Another option from The Trotula is taking "oak apples, roses, sumac, great plantain, comfrey, Armenian bole, alum, and fuller’s earth, of each one ounce. Let them be cooked in rainwater, and with this water, let the genitals be fomented."
I'm not loving sound of the word "foment" in such close proximity to "genitals."
They also used alum water, which "is a chemical compound of hydrated potassium aluminum sulfate used to tan leather and pickle meats and set the dye in wool," Harris and Caskey-Sigety said. "A key property of alum water is that it is an astringent. It shrinks and tightens skin. So used in the vaginal area, alum water could shrink the tissue, giving the illusion of virginity, without actually replacing the hymen."
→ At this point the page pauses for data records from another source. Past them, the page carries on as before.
-- ==== Sys2Proof/Machine/Select.lean ====
section
/-! DEFINITION. What moves next (log 8): the strand each bay issues (R71, R378, R379), the events that are due,
the choice among them, and the word a strand fetches. -/

namespace Sys2Proof.Machine

/-- R62: the bay of a group within its hall. -/
def Group.bay (g : Group) : Nat := g.id % 4

/-- The hall and bay of a group. -/
def State.bayOf (s : State) (g : Group) : Option (Nat × Nat) := (s.teamOf g).map fun t => (t.hall, g.bay)

/-- R160: a strand of the group waits for an entry of the full operand log, which stalls the group. -/
def Group.stalled (g : Group) : Bool := g.ctl.entries.any fun x => x.any fun e => e.wait == .logFull

/-- R242: a strand may issue while an APPEND of its group stands between two tiles only when the APPEND is its own. -/
def Group.mayGo (g : Group) (e : Entry) : Bool := !g.midWord || !e.appended.isEmpty

/-- R160, R378: the ready strands of a group. -/
def State.readyOf (s : State) (g : Group) : List (Fin 8) :=
  if s.canRun g && !g.stalled then g.ctl.indexes fun e => e.isReady g && g.mayGo e else []

/-- A strand that may issue: the group, the strand, its hall and bay. -/
structure Ready where
  group : Nat
  strand : Fin 8
  hall : Nat
  bay : Nat
deriving DecidableEq, Repr

/-- Every ready strand, by group and strand. -/
def State.ready (s : State) : List Ready :=
  s.groups.zipIdx.flatMap fun x =>
    match s.readyOf x.1, s.bayOf x.1 with
    | [], _ => []
    | ks, some (h, b) => ks.map fun k => { group := x.2, strand := k, hall := h, bay := b }
    | _, none => []

/-- R71: the word that follows the pending hints at a reference reads a latch. -/
def Part.readsLatch (p : Part) : Nat → CodeRef → List Word → Bool
  | 0, _, _ => false
  | fuel + 1, r, hints =>
    match (p.codeWord r).map decode with
    | some (.ok i) =>
      match i.hintKind with
      | some _ => p.readsLatch fuel (r.add 4) (hints ++ [(encode i).getD 0])
      | none =>
        let srcs := i.uses.src.map (fun x => x.1) ++ (match (HintSet.of hints).src3 with
          | some (_, _, y) => [y]
          | none => [])
        srcs.any fun x => match x with
          | .latch _ => true
          | _ => false
    | _ => false

/-- The team, partition and entry of a ready strand. -/
def State.readyCx (s : State) (r : Ready) : Option (Group × Team × Part × Entry) :=
  match s.groups[r.group]? with
  | none => none
  | some g =>
    match s.teamOf g with
    | none => none
    | some t =>
      match s.part? t.part, g.ctl.get r.strand with
      | some p, some e => some (g, t, p, e)
      | _, _ => none

/-- R71: the group that a bay issued for last. -/
def State.bayLast (s : State) (hall bay : Nat) : Option Nat := ((s.halls[hall]?).bind fun h => h.bays.toList[bay]?).join

/-- R71: a reader of a latch keeps its bay while it is ready, and while it waits for an operand, for an access of its group, or for its
own access. -/
def Wait.keepsBay : Wait → Bool
  | .ready => true
  | .missRead => true
  | .lateWrite => true
  | .fault => true
  | .walk => true
  | .chain => true
  | .logFull => true
  | _ => false

/-- R71: the strand that issued last in a bay, where its next word reads a latch: it keeps the bay. -/
def State.bayKeeper (s : State) (hall bay : Nat) : Option (Ready × Wait) :=
  match s.bayLast hall bay with
  | none => none
  | some gi =>
    match s.groups[gi]? with
    | none => none
    | some g =>
      let r : Ready := { group := gi, strand := g.ctl.cur, hall := hall, bay := bay }
      match s.readyCx r with
      | some (_, _, p, e) =>
        if s.canRun g && s.bayOf g == some (hall, bay) && e.kind == .strand && e.wait.keepsBay && p.readsLatch 4 e.pc e.hints then
          some (r, e.wait)
        else none
      | none => none

/-- R71: the bay of a strand is kept by another. One that waits for the data of a load's other lanes lets the strand of those lanes reach it
(R148). -/
def State.barred (s : State) (r : Ready) : Bool :=
  (s.bayKeeper r.hall r.bay).any fun x => x.1 != r && !(x.2 == .missRead && x.1.group == r.group)

/-- R378 rule 2: the priority class. -/
def Team.class_ (t : Team) : Nat := if t.foyer then 8 else t.prio

/-- R378: `a` goes before `b` in one bay: overdue, class, age, round robin. -/
def State.before (s : State) (a b : Ready) : Bool :=
  match s.readyCx a, s.readyCx b with
  | some (ga, ta, _, ea), some (gb, tb, _, eb) =>
    match ea.overdue, eb.overdue with
    | some x, some y => x < y
    | some _, none => true
    | none, some _ => false
    | none, none =>
      if ta.class_ != tb.class_ then tb.class_ < ta.class_
      else if a.group != b.group then
        if ga.age != gb.age then ga.age < gb.age else a.group < b.group
      else (a.strand.val + 7 - ga.ctl.cur.val) % 8 < (b.strand.val + 7 - gb.ctl.cur.val) % 8
  | _, _ => false

/-- R379: the word a strand would issue is a load of a throttled group. -/
def State.throttled (s : State) (r : Ready) : Bool :=
  match s.readyCx r, s.halls[r.hall]? with
  | some (g, t, p, e), some h =>
    let others := s.groups.zipIdx.filter fun x =>
      x.1.phase != .exited && (s.teamOf x.1).any fun u => u.phase == .resident && u.hall == r.hall && !u.foyer &&
        (t.class_ < u.class_ || (t.class_ == u.class_ && (x.1.age < g.age || (x.1.age == g.age && x.2 < r.group))))
    !t.foyer && h.allowed ≤ others.length &&
      (match (p.codeWord e.pc).map decode with
       | some (.ok (.ld _)) => true
       | some (.ok (.sld _ _ _ _)) => true
       | some (.ok (.ldp _)) => true
       | some (.ok (.pfetch _ _)) => true
       | _ => false)
  | _, _ => false

/-- R415: the word a strand would issue is a global access of a partition that a request limit of the hall may hold. -/
def State.limited (s : State) (r : Ready) : Bool :=
  match s.readyCx r, s.halls[r.hall]? with
  | some (_, _, p, e), some h =>
    (h.limits.any fun x => x.part == p.id) &&
      (match (p.codeWord e.pc).map decode with
       | some (.ok i) => i.isAtom || (match i with
         | .ld _ => true
         | .sld _ _ _ _ => true
         | .st _ => true
         | .pfetch _ _ => true
         | _ => false)
       | _ => false)
  | _, _ => false

/-- R378: the operands of a strand that waits for nothing are available, its stall count has run out and its unit is free: timing, a
free value (log 8). R379, R415: another says that the last load of a throttled group is old enough, and that a request limit lets the word go. -/
def State.mayIssue (s : State) (r : Ready) : Bool :=
  Config.freePick s.free (8 * (8 * r.group + r.strand.val) + 4) % 2 == 0 &&
    ((!s.throttled r && !s.limited r) || Config.freePick s.free (8 * r.group + 5) % 2 == 0)

/-- R378: what one bay issues, of the strands whose operands and unit are there. -/
def State.bayPick (s : State) (rs : List Ready) : Option Ready :=
  match rs with
  | [] => none
  | r :: rest => some (rest.foldl (fun best x => if s.before x best then x else best) r)

/-- R378: what the bays issue of some ready strands, those of which `may` says that their operands and unit are there. -/
def State.issuesOf (s : State) (may : Ready → Bool) (rs : List Ready) : List Ready :=
  (nub (rs.map fun r => 4 * r.hall + r.bay)).filterMap fun b => s.bayPick ((rs.filter fun r => 4 * r.hall + r.bay == b).filter may)

/-- R71: the bays that can issue and what each issues, of the ready strands whose bay no other keeps: of one, that strand. When none can
yet, time passes until all can. -/
def State.issues (s : State) : List Ready :=
  match s.ready.filter fun r => !s.barred r with
  | [] => []
  | [r] => [r]
  | rs =>
    match s.issuesOf s.mayIssue rs with
    | [] => s.issuesOf (fun _ => true) rs
    | ws => ws

/-- R378: the strands that may become overdue: ready, and not alone, or kept from their bay. -/
def State.mayBeLate (s : State) : List Ready :=
  match s.ready with
  | [] => []
  | [r] => if s.barred r && ((s.readyCx r).any fun x => x.2.2.2.overdue.isNone) then [r] else []
  | rs => rs.filter fun r => (s.readyCx r).any fun x => x.2.2.2.overdue.isNone

/-- One move of the machine. -/
inductive Move
  | event (e : Instr)
  | word (r : Ready)
deriving DecidableEq, Repr

/-- R71, R72: the bay issues for a group and strand: the latches of the group that it leaves are lost, and those of a group whose strand is
not the one that issued last. A group that a save or TRET gave its latches back, and that has issued nothing since, keeps them. -/
def State.takeBay (s : State) (r : Ready) : State :=
  let lose := fun g : Group => { g with regs := g.regs.loseLatches }
  let last := s.bayLast r.hall r.bay
  let s1 := if last == some r.group then s
    else
      (match last with
       | some old => s.updGroup old lose
       | none => s).updHall r.hall fun h => { h with bays := h.bays.setIfInBounds r.bay (some r.group) }
  if (s.groups[r.group]?).any fun g => g.ctl.cur != r.strand then s1.updGroup r.group lose else s1

/-- R378: the strand is the one that issues; it is overdue no more. -/
def State.select (s : State) (r : Ready) : State :=
  let s1 := (s.takeBay r).updGroup r.group fun g =>
    Group.setEntry r.strand (fun e => { e with overdue := none }) { g with ctl := { g.ctl with cur := r.strand } }
  { s1 with cur := some r.group }

/-- What a strand fetches: its word's instruction, a word that is none here, or nothing at its address. -/
inductive Fetched
  | instr (i : Instr)
  | noInstr (w : Word)
  | outside
deriving DecidableEq, Repr

/-- R58, R96, R119: the word at a strand's address. The compatibility flag that its decoding takes is that of the header of the team's launch,
in every object that the team's groups execute, DESIGN CHOICE (log 59). -/
def Cx.fetch (c : Cx) : Fetched :=
  match c.p.codeWord c.e.pc with
  | none => .outside
  | some w =>
    match decodeFor c.t.hdr.compat w with
    | .ok i => .instr i
    | .error _ => .noInstr w

/-- R167: a strand whose address lies outside the code region raises ACCESS there. -/
def State.fetchFault (s : State) (c : Cx) : State := s.trap c 0 .access 0 c.e.pc.bits 0

end Sys2Proof.Machine
end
I am incapable of imagining the desperation necessary to feel comfortable knowing the thing you're about to put in your vagina is used for pickling meats.
5.Women could insert rings, resin, or suppositories into their vaginas that would provide extra resistance.
Phas / Universal Images Group via Getty Images, @bejayoharen / Via giphy.com
"These devices acted like a surrogate hymen," said Harris and Caskey-Sigety. Safe to assume the gentleman in the first image is none the wiser.
6.Women could fumigate their vaginas with some type of herbal substance intended to repair their ruptured hymen.
Harris and Caskey-Sigety said that "fumigation was a common medical treatment option in the Middle Ages, so it is not surprising that some virginity restoration techniques made use of fumigators. Vessels containing water mixed with some sort of herbal substance, often foul-smelling ones, were heated over open fires until steam was produced. The steam was funneled through a tube inserted into a fallen woman’s vagina."
7.Finally, women could take the spiritual course and simply wait seven years.
The Penitential of Finnian, written in the early years of the Middle Ages, offers a penance to reclaim absent virginity. “She must live for six years on bread and water, and in the seventh year, she shall be joined to the alter; and then we say her crown can be restored, and she may don a white robe and be pronounced a virgin." I'll be honest: this feels like a great way to get scurvy. Unfortunately, humans had no idea that we needed to eat an orange once in a while until the 1700s.
Personally, I'm very glad women can own property these days, least of all so that no one feels the need to go through outlandish purity tests. Still, it's nice to know that even hundreds of years ago, women could take a bit of power back for themselves — even if it meant putting a leech on their hoo-has.